Now here is another clear example. In the most recently received issue of Lutte des classes [Class Struggle], there is an article, or more precisely a declaration, signed by Comrades Monatte, Chambelland, [Yvonne] Orlianges, Charbit, and others.[17] Among these six comrades, only Monatte is not a member of the Communist Party. In the declaration, we read:

Some of us are party members; some are not. But we are all revolutionary syndicalists, that is, we assign to the trade unions the main role in the revolutionary struggle for liberation of the proletariat. The party’s role should be one of support, not leadership.

It must be asked why these revolutionary syndicalists are members of the party. We completely fail to understand why party members who know why they are in the party and cannot be accused of seeking seats in parliament would stay in this party, if it is assigned only a secondary role. This question must be answered historically. The Communist Party of France is heterogeneous in composition. It is formed from a variety of ideological currents. Each current’s old ideology came with it into the party and struck roots there.

In the theses proposed to the Fourth Congress of the Communist International, there is a point that reads as follows: ‘If in a given country there is both a genuinely revolutionary syndicalist movement and also a party that has insufficient forces and influence in the trade union movement, clearly the mutual relationship of party and trade unions must be shaped within the framework of this relationship of forces’. Such a relationship must be established because without a working partnership between the trade union and Communist Internationals, the revolutionary workers’ movement will be overwhelmed by the capitalist offensive.

Be that as it may, in France we have, first, a Communist Party that itself stands for the autonomy and independence of the trade unions, and, second, trade unions that contend even more energetically for this autonomy and independence. The Communist International is of course convinced that there is no foundation whatsoever for the anarcho-syndicalist claim that the trade unions will make the revolution by themselves. We also doubt the feasibility of the slogan, ‘All power to the trade unions’. But in each country the relations between the political party and the union are what the Communist Party deserves. The real struggle, the intensification of antagonisms in France, and the bitter offensive of the bourgeoisie – all this is forcing the French workers, not only syndicalists but Communists as well, to change their outlook regarding party-union relations. However much they may strive to establish that their mutual relationships are based on autonomy, life will teach them and show them that victory is not found under the banner of ‘trade union autonomy and independence’ but through infusing every expression of the workers’ movement with a unified spirit, a unified Communist will.
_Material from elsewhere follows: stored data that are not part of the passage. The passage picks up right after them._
-- ==== Sys2Proof/WellFormed.lean ====
section
/-! DEFINITION. Which configurations and which instructions are well formed: the operand ranges of the
register maps (R127, R138, R141, R142) and the constraints on the parameters (R10, R416). -/

namespace Sys2Proof

/-! ### Configurations -/

/-- Two regions do not overlap. -/
def regionsDisjoint (r q : Port × Addr) : Bool :=
  r.2.toNat + r.1.size ≤ q.2.toNat || q.2.toNat + q.1.size ≤ r.2.toNat

/-- A region is aligned to its size and ends at or below `2^64` (R10, R416). -/
def regionAligned (r : Port × Addr) : Bool :=
  r.2.toNat % r.1.size == 0 && r.2.toNat + r.1.size ≤ 2 ^ 64

/-- Every region after the first elements is disjoint from them. -/
def allDisjoint : List (Port × Addr) → Bool
  | [] => true
  | r :: rest => rest.all (regionsDisjoint r) && allDisjoint rest

/-- The constraints R10, R81 and R416 put on the parameters: at least one source, one hart and one
tick of patience, a hart index that fits the target register, the tag outside the read/write and the
zero bits of `domaincfg`, offset 0 for hart 0 and whole pages for the others (the address of an MSI is
page-aligned, R86, R415), regions aligned and pairwise disjoint. -/
def Config.valid (c : Config) : Bool :=
  1 ≤ c.nSrc.toNat && 1 ≤ c.nHart && 1 ≤ c.timeout &&
  c.tag.extractLsb' 0 24 == 0#24 &&
  (c.harts.head?.all fun hc => hc.offM == 0#64 && hc.offS == 0#64) &&
  (c.harts.all fun hc => hc.offM.setWidth 12 == 0#12 && hc.offS.setWidth 12 == 0#12) &&
  c.guestIndexWidth ≤ 6 &&
  c.regions.all regionAligned && allDisjoint c.regions

/-- The guest-index bits of an address, `12 + GUEST_INDEX_WIDTH - 1 : 12` (R416). -/
def Config.guestBits (c : Config) (a : Addr) : Nat := a.toNat / 2 ^ 12 % 2 ^ c.guestIndexWidth

/-- What R416 asks of the platform beyond `Config.valid`: `GUEST_INDEX_WIDTH` bits write `GEILEN`, and
the guest-index bits of every supervisor-level file base and hart offset are zero ((b), (c)). -/
def Config.guestAligned (c : Config) : Prop :=
  c.geilen.toNat < 2 ^ c.guestIndexWidth ∧
    ∀ hc ∈ c.harts, c.guestBits hc.sfileBase = 0 ∧ c.guestBits hc.offS = 0

/-! ### Instructions -/

/-- `off` is a multiple of 4. -/
def aligned4 (off : Nat) : Bool := off % 4 == 0

/-- The offsets of the read-only-zero block (R127, R206). -/
def isRozero (off : Nat) : Bool := aligned4 off && 0x1000 ≤ off && off ≤ 0x1BBC

/-- The unnamed offsets of a domain window, the last row of the map (R127). -/
def isReserved (off : Nat) : Bool :=
  aligned4 off &&
  [(0x1BD0, 0x1BFC), (0x1C80, 0x1CD8), (0x1CE0, 0x1CFC), (0x1D80, 0x1DD8), (0x1DE0, 0x1DFC),
   (0x1E80, 0x1ED8), (0x1EE0, 0x1EFC), (0x1F80, 0x1FD8), (0x1FE0, 0x1FFC), (0x2008, 0x2FFC)].any
    fun r => r.1 ≤ off && off ≤ r.2

/-- An indirect access of a hart that exists, in a supported context. -/
def csrWellFormed (c : Config) (h : Nat) (x : Ctx) : Bool :=
  decide (h < c.nHart) && (c.fileOf x).isSome

/-- A transactor of the block. -/
def Config.hasTx (c : Config) : TxId → Bool
  | .ext p => c.hasPort p
  | .msi _ => true

/-- An instruction the decoder can answer in this configuration. -/
def Instr.wellFormed (c : Config) : Instr → Bool
  | .get32 a | .put32 a _ => aligned4 a.toNat && (c.portOf a).isSome
  | .accessAck x | .accessAckData x _ => c.hasTx x
  | .getDomaincfg _ | .putDomaincfg _ _ | .getMmsiaddrcfg _ | .putMmsiaddrcfg _ _
  | .getMmsiaddrcfgh _ | .putMmsiaddrcfgh _ _ | .getSmsiaddrcfg _ | .putSmsiaddrcfg _ _
  | .getSmsiaddrcfgh _ | .putSmsiaddrcfgh _ _ | .getSetipnum _ | .putSetipnum _ _
  | .getClripnum _ | .putClripnum _ _ | .getSetienum _ | .putSetienum _ _
  | .getClrienum _ | .putClrienum _ _ | .getSetipnumLe _ | .putSetipnumLe _ _
  | .getSetipnumBe _ | .putSetipnumBe _ _ | .getGenmsi _ | .putGenmsi _ _ => true
  | .getSourcecfg _ s | .putSourcecfg _ s _ | .getTargets _ s | .putTargets _ s _ => s != 0#10
  | .getSetip _ _ | .putSetip _ _ _ | .getInClrip _ _ | .putInClrip _ _ _
  | .getSetie _ _ | .putSetie _ _ _ | .getClrie _ _ | .putClrie _ _ _ => true
  | .getRozero _ off | .putRozero _ off _ => isRozero off.toNat
  | .getReserved _ off | .putReserved _ off _ => isReserved off.toNat
  | .putSeteipnum h f _ => c.hasPort (.page h f)
  | .getPage h f poff => c.hasPort (.page h f) && aligned4 poff.toNat
  | .putPage h f poff _ => c.hasPort (.page h f) && aligned4 poff.toNat && poff != 0#12
  | .csrxIllegalOp h _ _ _ => decide (h < c.nHart)
  | .csrIllegalContext h _ x _ _ => decide (h < c.nHart) && (c.fileOf x).isNone
  | .csrwEidelivery h x _ | .csrsEidelivery h x _ | .csrcEidelivery h x _
  | .csrwEithreshold h x _ | .csrsEithreshold h x _ | .csrcEithreshold h x _ =>
    csrWellFormed c h x
  | .csrwEip h x _ _ | .csrsEip h x _ _ | .csrcEip h x _ _
  | .csrwEie h x _ _ | .csrsEie h x _ _ | .csrcEie h x _ _ => csrWellFormed c h x
  | .csrIllegalSelector h sel x _ _ => csrWellFormed c h x && (iregOf sel).isNone
  | .claim h _ => decide (h < c.nHart)

end Sys2Proof
end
The sharper the struggle between the revolutionary workers and the bourgeoisie, the clearer becomes the connection and unity between reformism and modern bourgeois society. I have already spoken of the fact that the intensity of the Amsterdamers’ assault on revolutionary trade unions has grown in pace with the capitalist offensive. This tie becomes all the more plain with regard to the question of trade union unity. We are not the only ones interested in this question. We know that the trade union movement will achieve, if slowly, an understanding of the need for struggle against capitalist rule. The bourgeoisie’s aggressive actions can only achieve success if the trade unions are conclusively defeated or broken apart into several hostile segments. The salvation of the bourgeoisie lies in disorganising the workers’ movement, subverting it, and tearing to pieces the organisations created in struggle. The unity of the trade union movement thus threatens capitalist rule. The pressure of communism is forcing these mighty reformist organisations to shift to the left, and the more that they do so, the greater the prospects for a working-class victory. It is therefore quite logical that the bourgeoisie wants the trade unions to split, to break into splinters, so as then to smash them one by one as they feud among themselves.

It must be noted that the Amsterdamers are chasing after their masters here. The past year was particularly rich in expulsions of revolutionary trade unions. Thus, as you know, the split in the French CGT took place, by and large, under the ‘ideological’ influence of the French bourgeoisie and its agents. It is no less well known that the splitting activity of the Amsterdam supporters in Czechoslovakia took place at a time of overwhelming economic depression and capitalist pressure on the working class. The more difficult the workers’ conditions in Germany, the louder the Amsterdamers shout about the danger on the left. They openly propose cleansing their ranks in order to banish this danger. Unfortunately, the question has been posed of a split in the international union movement. It is not up to us. It is not the Communists who have called for this split. We have attempted in recent years to struggle inside the trade unions, to lead them along a new path, and to revolutionise the workers’ organisations. But we have always systematically and methodically advocated winning over the unions, not destroying them. It is not us who placed this split on the agenda.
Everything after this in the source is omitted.